■ Task description ■
Everything from the first line of the material below through the line containing "(List.range 3).all (fun" is to be printed exactly, and nothing more.

■ Input data ■
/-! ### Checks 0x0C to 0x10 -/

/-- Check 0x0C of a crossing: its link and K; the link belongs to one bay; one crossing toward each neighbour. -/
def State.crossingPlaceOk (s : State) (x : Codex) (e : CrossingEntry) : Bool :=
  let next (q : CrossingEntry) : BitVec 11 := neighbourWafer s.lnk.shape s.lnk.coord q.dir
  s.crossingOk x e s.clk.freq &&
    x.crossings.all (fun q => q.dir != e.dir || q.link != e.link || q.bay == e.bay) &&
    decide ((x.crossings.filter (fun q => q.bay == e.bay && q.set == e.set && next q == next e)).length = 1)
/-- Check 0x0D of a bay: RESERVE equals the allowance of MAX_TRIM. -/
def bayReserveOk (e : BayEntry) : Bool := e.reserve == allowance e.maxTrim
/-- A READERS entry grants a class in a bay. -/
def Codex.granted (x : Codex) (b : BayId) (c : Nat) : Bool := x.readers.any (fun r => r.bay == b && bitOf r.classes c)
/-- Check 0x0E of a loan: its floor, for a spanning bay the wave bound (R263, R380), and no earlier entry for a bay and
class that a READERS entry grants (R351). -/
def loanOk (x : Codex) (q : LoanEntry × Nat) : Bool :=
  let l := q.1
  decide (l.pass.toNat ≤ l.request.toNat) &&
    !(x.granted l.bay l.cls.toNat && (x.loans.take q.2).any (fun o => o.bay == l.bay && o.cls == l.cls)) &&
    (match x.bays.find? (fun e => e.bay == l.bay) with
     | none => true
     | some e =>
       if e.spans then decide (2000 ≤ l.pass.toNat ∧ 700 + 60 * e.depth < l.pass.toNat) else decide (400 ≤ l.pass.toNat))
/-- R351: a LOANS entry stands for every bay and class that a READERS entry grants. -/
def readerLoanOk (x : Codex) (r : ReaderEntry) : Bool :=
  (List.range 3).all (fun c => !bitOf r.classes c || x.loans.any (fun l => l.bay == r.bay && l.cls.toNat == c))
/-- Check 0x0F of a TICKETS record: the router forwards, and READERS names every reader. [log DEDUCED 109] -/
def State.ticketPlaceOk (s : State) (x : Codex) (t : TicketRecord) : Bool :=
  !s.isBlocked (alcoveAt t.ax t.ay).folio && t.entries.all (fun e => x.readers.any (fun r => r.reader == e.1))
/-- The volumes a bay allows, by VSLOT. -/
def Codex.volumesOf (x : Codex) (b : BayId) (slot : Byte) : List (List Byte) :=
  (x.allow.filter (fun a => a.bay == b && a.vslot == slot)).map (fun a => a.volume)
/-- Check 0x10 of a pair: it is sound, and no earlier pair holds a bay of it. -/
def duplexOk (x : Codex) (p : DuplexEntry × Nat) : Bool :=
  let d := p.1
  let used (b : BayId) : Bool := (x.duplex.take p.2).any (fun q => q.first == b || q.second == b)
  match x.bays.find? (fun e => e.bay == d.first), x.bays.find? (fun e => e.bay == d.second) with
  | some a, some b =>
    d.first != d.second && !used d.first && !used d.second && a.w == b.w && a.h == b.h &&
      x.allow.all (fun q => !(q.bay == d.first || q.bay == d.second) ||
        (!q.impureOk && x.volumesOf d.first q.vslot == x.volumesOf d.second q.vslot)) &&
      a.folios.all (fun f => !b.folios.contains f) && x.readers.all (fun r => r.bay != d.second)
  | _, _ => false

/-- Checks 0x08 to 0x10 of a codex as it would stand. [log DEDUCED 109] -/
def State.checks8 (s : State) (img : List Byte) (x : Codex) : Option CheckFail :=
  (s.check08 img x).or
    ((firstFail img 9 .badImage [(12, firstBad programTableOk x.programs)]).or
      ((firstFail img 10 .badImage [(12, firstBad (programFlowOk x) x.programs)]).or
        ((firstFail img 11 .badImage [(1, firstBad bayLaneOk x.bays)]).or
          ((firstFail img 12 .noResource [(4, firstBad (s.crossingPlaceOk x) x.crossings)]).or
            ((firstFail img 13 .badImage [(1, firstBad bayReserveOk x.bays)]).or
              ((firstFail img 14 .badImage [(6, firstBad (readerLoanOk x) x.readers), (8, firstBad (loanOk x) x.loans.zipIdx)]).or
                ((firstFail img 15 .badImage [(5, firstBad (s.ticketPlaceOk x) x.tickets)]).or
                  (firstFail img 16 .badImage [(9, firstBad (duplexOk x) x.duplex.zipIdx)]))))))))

■ Exercise response ■
/-! ### Checks 0x0C to 0x10 -/

/-- Check 0x0C of a crossing: its link and K; the link belongs to one bay; one crossing toward each neighbour. -/
def State.crossingPlaceOk (s : State) (x : Codex) (e : CrossingEntry) : Bool :=
  let next (q : CrossingEntry) : BitVec 11 := neighbourWafer s.lnk.shape s.lnk.coord q.dir
  s.crossingOk x e s.clk.freq &&
    x.crossings.all (fun q => q.dir != e.dir || q.link != e.link || q.bay == e.bay) &&
    decide ((x.crossings.filter (fun q => q.bay == e.bay && q.set == e.set && next q == next e)).length = 1)
/-- Check 0x0D of a bay: RESERVE equals the allowance of MAX_TRIM. -/
def bayReserveOk (e : BayEntry) : Bool := e.reserve == allowance e.maxTrim
/-- A READERS entry grants a class in a bay. -/
def Codex.granted (x : Codex) (b : BayId) (c : Nat) : Bool := x.readers.any (fun r => r.bay == b && bitOf r.classes c)
/-- Check 0x0E of a loan: its floor, for a spanning bay the wave bound (R263, R380), and no earlier entry for a bay and
class that a READERS entry grants (R351). -/
def loanOk (x : Codex) (q : LoanEntry × Nat) : Bool :=
  let l := q.1
  decide (l.pass.toNat ≤ l.request.toNat) &&
    !(x.granted l.bay l.cls.toNat && (x.loans.take q.2).any (fun o => o.bay == l.bay && o.cls == l.cls)) &&
    (match x.bays.find? (fun e => e.bay == l.bay) with
     | none => true
     | some e =>
       if e.spans then decide (2000 ≤ l.pass.toNat ∧ 700 + 60 * e.depth < l.pass.toNat) else decide (400 ≤ l.pass.toNat))
/-- R351: a LOANS entry stands for every bay and class that a READERS entry grants. -/
def readerLoanOk (x : Codex) (r : ReaderEntry) : Bool :=
  (List.range 3).all (fun c => !bitOf r.classes c || x.loans.any (fun l => l.bay == r.bay && l.cls.toNat == c))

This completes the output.